==== Data supplied ====

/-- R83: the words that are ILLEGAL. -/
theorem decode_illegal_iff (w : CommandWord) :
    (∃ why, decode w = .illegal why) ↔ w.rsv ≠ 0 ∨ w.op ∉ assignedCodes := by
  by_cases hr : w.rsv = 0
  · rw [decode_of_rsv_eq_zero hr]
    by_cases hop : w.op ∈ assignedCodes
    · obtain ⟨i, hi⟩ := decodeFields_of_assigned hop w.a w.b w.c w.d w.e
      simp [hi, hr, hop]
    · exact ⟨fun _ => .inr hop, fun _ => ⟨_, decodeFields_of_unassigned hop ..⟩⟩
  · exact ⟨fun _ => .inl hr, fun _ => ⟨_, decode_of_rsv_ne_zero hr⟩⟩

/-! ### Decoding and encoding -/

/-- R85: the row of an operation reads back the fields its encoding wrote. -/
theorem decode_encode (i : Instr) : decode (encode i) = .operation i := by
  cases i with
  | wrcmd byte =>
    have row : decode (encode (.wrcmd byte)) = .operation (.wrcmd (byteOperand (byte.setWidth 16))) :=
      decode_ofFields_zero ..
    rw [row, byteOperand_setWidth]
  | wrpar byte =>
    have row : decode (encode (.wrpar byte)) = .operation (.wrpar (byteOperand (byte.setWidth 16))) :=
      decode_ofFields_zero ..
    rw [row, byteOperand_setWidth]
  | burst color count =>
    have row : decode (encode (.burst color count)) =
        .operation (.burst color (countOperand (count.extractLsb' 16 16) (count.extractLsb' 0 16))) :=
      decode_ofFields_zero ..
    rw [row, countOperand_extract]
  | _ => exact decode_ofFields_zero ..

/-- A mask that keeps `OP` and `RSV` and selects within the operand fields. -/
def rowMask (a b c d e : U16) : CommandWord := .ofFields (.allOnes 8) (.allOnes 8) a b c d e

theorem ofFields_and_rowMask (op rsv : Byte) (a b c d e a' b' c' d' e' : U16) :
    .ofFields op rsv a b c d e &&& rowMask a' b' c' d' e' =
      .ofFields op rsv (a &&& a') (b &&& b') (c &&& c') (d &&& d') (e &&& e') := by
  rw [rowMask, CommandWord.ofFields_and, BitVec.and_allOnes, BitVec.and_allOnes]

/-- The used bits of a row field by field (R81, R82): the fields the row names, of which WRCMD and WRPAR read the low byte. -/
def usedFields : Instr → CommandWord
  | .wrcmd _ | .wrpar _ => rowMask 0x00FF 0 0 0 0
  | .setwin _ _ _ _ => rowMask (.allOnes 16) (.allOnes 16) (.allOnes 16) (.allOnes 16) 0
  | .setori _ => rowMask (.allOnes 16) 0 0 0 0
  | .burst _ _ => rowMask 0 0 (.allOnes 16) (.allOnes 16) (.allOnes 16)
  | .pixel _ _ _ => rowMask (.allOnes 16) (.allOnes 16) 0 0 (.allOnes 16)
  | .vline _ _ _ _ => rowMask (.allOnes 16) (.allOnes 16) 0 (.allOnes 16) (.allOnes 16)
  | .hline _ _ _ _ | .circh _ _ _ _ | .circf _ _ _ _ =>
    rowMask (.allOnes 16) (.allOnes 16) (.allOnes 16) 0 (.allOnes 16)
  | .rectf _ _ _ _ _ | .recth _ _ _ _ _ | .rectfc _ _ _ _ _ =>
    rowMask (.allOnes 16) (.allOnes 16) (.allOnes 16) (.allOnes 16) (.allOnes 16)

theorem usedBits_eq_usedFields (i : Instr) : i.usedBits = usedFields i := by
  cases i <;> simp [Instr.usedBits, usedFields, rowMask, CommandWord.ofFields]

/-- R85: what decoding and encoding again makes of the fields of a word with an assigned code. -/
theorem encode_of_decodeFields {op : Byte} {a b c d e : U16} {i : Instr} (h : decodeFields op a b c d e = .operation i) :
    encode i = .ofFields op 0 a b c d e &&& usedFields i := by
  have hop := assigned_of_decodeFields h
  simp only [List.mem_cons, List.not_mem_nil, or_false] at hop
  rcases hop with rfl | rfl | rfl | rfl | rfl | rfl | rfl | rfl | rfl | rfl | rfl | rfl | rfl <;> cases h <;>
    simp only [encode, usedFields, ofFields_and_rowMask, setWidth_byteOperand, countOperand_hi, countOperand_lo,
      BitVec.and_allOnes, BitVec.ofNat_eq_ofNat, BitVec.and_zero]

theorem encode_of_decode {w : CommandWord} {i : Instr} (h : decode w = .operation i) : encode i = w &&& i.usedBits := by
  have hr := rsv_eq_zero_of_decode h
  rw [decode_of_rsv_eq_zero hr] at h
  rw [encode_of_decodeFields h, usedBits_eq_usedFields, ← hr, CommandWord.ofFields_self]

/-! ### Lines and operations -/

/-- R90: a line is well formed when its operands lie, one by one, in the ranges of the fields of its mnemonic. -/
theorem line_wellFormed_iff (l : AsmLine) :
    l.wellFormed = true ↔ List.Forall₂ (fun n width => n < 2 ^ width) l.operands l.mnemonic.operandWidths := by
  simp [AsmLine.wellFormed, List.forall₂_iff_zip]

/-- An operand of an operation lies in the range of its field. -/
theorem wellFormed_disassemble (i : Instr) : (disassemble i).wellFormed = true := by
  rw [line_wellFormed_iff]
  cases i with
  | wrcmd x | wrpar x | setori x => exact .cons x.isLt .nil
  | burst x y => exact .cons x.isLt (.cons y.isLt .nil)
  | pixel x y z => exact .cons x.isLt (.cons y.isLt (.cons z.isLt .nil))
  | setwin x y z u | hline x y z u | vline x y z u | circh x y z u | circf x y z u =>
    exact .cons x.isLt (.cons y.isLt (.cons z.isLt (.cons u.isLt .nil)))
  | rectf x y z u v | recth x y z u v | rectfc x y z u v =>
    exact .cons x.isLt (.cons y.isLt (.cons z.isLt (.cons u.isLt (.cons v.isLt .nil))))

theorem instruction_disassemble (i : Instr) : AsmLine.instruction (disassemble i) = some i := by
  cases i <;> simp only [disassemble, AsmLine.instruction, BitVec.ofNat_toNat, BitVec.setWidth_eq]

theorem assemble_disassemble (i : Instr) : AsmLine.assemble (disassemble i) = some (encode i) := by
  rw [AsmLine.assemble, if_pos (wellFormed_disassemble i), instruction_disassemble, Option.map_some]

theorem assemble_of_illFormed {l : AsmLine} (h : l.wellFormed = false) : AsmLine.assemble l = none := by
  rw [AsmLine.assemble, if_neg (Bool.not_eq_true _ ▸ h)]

====
==== Data supplied ====

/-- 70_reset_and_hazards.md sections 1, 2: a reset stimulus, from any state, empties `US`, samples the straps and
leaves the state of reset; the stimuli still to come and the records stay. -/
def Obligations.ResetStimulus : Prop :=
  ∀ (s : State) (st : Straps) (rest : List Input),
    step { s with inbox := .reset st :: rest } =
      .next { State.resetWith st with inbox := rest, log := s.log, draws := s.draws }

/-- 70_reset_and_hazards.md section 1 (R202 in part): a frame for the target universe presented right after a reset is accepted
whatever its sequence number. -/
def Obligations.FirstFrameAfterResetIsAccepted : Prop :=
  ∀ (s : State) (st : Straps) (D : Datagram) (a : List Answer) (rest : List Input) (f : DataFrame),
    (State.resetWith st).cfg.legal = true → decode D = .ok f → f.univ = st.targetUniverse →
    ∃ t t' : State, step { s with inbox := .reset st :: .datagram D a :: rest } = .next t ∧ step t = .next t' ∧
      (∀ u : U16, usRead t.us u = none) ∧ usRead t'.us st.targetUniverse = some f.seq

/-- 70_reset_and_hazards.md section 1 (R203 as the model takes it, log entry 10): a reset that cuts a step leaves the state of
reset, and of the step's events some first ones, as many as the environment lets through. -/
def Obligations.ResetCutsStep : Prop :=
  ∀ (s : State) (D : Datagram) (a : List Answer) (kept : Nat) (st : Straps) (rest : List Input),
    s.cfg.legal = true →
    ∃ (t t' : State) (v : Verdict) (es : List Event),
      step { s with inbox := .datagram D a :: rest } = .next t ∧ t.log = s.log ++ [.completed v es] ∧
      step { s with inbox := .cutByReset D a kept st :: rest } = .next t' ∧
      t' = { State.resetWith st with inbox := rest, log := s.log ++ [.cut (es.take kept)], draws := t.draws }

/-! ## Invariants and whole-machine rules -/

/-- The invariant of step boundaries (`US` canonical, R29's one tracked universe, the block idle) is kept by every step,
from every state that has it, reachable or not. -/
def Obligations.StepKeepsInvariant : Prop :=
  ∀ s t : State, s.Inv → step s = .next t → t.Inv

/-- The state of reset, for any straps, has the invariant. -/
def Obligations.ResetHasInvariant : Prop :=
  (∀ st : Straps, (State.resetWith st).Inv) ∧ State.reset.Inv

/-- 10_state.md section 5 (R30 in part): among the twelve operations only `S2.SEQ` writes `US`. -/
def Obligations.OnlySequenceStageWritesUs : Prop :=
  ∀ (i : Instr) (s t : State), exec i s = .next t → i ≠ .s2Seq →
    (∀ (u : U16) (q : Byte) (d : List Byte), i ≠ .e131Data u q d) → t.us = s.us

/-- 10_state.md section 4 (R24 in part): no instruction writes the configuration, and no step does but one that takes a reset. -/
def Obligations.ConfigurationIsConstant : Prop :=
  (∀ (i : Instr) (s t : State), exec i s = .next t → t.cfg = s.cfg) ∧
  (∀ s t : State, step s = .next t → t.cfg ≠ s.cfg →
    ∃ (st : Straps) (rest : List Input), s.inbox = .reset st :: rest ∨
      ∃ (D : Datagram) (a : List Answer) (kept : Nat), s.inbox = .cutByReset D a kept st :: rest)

====
==== Data supplied ====

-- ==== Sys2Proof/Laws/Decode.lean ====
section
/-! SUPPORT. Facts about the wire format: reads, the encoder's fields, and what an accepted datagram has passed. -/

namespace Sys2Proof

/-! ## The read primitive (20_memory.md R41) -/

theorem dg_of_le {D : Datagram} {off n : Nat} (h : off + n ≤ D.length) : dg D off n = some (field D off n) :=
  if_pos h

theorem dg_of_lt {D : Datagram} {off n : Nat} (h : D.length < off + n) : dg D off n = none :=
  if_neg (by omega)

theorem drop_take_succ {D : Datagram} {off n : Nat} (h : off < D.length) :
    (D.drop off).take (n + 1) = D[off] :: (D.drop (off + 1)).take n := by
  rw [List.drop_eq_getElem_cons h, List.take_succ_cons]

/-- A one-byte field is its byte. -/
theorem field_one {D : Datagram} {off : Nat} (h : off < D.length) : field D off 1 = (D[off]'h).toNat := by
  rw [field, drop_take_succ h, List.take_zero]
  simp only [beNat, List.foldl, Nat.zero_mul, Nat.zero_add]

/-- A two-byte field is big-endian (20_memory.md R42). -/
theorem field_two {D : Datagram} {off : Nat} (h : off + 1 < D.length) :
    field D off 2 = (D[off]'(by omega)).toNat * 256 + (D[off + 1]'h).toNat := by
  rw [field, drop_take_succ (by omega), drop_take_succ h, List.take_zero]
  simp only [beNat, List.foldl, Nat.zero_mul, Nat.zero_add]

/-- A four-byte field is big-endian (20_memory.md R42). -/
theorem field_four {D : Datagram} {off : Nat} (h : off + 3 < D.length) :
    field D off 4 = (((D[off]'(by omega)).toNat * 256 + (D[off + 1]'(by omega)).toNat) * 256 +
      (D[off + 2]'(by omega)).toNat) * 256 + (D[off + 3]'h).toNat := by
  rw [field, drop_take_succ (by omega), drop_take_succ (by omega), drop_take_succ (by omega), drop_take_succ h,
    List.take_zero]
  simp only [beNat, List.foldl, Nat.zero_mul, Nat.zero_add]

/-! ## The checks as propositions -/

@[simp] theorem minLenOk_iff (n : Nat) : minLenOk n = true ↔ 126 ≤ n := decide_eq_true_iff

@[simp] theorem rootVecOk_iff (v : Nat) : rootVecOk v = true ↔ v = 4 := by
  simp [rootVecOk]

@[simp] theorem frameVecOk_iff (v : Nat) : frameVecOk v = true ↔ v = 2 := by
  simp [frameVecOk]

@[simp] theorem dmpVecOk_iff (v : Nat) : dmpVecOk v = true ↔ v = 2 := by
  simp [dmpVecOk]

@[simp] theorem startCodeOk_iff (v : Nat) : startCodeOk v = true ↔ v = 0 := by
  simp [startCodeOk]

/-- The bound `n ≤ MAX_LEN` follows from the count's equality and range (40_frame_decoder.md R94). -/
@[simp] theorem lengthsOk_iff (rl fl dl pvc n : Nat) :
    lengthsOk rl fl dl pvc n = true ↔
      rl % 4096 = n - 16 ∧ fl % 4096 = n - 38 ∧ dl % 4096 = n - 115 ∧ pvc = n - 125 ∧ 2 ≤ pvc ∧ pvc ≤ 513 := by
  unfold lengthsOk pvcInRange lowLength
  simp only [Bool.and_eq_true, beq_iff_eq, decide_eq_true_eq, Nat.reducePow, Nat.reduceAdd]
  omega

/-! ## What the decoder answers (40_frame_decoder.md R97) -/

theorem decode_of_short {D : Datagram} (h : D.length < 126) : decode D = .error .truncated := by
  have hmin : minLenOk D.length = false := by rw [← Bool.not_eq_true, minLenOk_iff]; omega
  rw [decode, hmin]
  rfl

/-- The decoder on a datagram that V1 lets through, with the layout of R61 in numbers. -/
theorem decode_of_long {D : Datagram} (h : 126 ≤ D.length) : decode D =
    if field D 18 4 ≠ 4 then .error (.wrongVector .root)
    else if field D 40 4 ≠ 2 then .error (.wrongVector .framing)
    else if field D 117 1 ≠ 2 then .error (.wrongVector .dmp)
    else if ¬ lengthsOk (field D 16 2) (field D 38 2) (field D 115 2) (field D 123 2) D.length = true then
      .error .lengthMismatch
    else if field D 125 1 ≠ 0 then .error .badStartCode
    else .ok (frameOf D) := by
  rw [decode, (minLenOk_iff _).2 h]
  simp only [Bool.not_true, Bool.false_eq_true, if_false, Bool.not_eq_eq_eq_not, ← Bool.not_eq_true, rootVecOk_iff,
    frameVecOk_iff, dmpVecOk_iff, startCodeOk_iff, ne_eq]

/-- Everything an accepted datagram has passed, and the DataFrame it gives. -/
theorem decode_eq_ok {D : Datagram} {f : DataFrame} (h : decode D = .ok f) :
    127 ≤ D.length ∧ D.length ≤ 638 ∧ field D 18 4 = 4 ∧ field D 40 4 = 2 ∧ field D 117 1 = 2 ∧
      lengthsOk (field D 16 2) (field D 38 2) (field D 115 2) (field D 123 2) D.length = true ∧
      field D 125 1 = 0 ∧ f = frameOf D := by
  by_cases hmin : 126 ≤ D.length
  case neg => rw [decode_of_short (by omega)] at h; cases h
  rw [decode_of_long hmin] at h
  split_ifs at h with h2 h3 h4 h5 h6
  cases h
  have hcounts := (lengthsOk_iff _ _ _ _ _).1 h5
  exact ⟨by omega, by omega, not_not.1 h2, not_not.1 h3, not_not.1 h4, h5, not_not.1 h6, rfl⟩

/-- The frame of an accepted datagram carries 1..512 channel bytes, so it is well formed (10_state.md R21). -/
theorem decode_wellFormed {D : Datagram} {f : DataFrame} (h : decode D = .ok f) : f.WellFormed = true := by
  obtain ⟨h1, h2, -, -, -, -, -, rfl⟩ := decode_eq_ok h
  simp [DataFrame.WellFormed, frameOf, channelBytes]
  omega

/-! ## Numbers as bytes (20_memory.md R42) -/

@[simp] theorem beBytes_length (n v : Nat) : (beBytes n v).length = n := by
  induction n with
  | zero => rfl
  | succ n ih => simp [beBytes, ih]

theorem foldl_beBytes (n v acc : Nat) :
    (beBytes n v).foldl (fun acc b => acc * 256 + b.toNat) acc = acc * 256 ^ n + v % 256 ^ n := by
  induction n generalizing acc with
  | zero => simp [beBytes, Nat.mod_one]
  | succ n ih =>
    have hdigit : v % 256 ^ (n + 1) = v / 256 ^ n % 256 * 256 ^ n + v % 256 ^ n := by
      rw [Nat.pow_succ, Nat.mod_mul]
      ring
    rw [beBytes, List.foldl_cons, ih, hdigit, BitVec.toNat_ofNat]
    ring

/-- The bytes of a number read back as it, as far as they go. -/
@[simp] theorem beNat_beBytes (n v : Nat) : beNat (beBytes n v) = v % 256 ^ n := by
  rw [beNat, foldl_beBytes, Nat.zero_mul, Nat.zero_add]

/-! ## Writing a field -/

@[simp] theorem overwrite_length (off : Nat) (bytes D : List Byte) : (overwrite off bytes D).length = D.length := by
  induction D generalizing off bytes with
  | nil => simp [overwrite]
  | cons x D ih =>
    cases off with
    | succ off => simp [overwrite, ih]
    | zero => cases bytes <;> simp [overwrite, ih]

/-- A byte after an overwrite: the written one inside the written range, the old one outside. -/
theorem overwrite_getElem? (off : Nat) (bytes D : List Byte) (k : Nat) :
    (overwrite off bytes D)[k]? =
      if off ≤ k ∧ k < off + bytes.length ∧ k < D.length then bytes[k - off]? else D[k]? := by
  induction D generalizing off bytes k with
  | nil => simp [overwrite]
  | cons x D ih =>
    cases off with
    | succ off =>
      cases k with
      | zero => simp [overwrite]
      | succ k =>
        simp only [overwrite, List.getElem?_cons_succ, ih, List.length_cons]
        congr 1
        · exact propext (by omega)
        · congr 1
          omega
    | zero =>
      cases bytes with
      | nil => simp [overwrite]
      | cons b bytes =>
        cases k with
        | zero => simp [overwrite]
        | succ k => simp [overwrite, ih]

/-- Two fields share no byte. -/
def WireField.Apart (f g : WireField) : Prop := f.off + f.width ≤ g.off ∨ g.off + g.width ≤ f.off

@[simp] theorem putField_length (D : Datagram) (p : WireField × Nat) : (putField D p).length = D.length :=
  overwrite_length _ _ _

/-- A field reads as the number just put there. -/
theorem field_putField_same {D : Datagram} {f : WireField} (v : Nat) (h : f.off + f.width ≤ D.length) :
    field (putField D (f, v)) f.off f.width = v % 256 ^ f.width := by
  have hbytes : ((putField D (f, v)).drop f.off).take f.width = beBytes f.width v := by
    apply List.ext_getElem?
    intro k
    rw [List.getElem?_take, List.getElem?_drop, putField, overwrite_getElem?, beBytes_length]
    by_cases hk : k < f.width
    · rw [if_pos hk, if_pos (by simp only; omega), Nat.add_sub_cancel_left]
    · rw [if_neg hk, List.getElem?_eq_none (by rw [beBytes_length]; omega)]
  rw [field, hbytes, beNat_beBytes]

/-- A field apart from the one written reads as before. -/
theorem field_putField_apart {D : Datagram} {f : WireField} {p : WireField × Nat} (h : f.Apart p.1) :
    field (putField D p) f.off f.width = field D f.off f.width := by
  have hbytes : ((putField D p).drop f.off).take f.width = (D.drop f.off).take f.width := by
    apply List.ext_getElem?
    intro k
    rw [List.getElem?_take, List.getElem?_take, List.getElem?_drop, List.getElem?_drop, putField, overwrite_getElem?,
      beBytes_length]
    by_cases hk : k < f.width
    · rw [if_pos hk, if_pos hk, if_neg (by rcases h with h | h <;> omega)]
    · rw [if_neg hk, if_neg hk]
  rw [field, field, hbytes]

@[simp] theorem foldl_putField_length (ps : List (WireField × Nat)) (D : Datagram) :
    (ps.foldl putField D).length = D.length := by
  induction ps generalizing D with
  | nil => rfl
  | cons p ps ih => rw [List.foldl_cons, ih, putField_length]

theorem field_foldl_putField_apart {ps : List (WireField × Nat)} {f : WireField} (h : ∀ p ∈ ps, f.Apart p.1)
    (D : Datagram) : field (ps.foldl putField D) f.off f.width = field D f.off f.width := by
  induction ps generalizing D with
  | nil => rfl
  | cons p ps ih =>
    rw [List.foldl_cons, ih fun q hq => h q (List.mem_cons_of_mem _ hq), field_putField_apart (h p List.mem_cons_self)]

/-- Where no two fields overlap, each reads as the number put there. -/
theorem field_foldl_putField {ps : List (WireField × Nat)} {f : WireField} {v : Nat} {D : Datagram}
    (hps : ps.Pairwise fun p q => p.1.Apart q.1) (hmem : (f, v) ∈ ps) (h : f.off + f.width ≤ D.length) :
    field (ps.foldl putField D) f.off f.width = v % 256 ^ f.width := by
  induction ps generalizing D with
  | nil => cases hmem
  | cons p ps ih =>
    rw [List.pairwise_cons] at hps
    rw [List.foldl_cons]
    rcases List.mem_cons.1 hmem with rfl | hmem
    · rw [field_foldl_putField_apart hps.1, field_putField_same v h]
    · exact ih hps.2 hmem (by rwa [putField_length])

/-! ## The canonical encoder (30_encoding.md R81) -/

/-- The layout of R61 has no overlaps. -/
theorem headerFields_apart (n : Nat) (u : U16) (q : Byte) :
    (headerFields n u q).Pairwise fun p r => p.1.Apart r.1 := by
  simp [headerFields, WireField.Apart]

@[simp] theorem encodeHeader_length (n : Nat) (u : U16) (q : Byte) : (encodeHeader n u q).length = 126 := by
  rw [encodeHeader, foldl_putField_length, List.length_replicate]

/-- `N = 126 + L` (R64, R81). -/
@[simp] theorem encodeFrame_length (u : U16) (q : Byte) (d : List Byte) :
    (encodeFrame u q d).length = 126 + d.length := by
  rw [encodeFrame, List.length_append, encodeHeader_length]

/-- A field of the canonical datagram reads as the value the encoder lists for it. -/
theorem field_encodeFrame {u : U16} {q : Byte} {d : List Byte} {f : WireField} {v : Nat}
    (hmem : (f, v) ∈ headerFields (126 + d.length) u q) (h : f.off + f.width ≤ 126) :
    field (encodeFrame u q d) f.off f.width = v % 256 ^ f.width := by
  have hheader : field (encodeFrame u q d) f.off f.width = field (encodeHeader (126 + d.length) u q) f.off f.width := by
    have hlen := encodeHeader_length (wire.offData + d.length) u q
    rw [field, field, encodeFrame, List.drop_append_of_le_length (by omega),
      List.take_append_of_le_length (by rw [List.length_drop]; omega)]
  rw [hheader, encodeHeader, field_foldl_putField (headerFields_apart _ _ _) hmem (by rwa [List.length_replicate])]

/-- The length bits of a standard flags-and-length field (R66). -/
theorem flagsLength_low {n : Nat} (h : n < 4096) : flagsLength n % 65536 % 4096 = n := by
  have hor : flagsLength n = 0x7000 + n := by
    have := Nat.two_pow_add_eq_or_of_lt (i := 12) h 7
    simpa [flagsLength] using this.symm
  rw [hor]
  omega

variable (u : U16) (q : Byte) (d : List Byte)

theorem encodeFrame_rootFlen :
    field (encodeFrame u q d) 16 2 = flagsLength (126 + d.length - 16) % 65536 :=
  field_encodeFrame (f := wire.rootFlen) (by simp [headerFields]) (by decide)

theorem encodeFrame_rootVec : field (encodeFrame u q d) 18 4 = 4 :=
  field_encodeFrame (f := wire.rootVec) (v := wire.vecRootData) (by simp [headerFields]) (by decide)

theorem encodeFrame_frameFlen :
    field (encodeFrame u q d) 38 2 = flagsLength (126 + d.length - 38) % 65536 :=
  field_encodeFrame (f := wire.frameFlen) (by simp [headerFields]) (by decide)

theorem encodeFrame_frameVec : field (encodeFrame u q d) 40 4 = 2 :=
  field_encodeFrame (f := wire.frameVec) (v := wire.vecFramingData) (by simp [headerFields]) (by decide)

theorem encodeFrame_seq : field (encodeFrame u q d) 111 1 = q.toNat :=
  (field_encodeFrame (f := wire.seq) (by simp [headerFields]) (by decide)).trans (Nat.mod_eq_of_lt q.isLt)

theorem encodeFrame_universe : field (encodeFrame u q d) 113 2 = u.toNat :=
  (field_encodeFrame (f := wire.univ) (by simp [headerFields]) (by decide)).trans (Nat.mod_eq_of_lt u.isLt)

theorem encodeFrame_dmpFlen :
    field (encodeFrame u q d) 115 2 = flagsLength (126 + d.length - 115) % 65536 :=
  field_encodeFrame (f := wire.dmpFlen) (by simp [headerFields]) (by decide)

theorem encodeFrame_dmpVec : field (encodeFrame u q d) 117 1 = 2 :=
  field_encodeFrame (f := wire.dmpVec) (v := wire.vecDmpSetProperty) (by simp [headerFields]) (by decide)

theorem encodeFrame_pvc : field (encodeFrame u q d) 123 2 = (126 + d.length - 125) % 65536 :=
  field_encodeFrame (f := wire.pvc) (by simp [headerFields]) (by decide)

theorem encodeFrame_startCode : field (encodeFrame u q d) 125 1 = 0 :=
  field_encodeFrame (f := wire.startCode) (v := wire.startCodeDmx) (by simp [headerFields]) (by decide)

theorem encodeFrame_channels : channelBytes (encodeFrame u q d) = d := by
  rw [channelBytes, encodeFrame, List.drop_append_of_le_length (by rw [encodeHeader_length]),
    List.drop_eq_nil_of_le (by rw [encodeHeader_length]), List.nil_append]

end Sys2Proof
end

====

### What is needed:
Within the data above, the lines from the one with "are ILLEGAL. -/" to the one with "simp [hi, hr, hop]" must be repeated exactly; no other line belongs in the answer.

### Expected output:
/-- R83: the words that are ILLEGAL. -/
theorem decode_illegal_iff (w : CommandWord) :
    (∃ why, decode w = .illegal why) ↔ w.rsv ≠ 0 ∨ w.op ∉ assignedCodes := by
  by_cases hr : w.rsv = 0
  · rw [decode_of_rsv_eq_zero hr]
    by_cases hop : w.op ∈ assignedCodes
    · obtain ⟨i, hi⟩ := decodeFields_of_assigned hop w.a w.b w.c w.d w.e
      simp [hi, hr, hop]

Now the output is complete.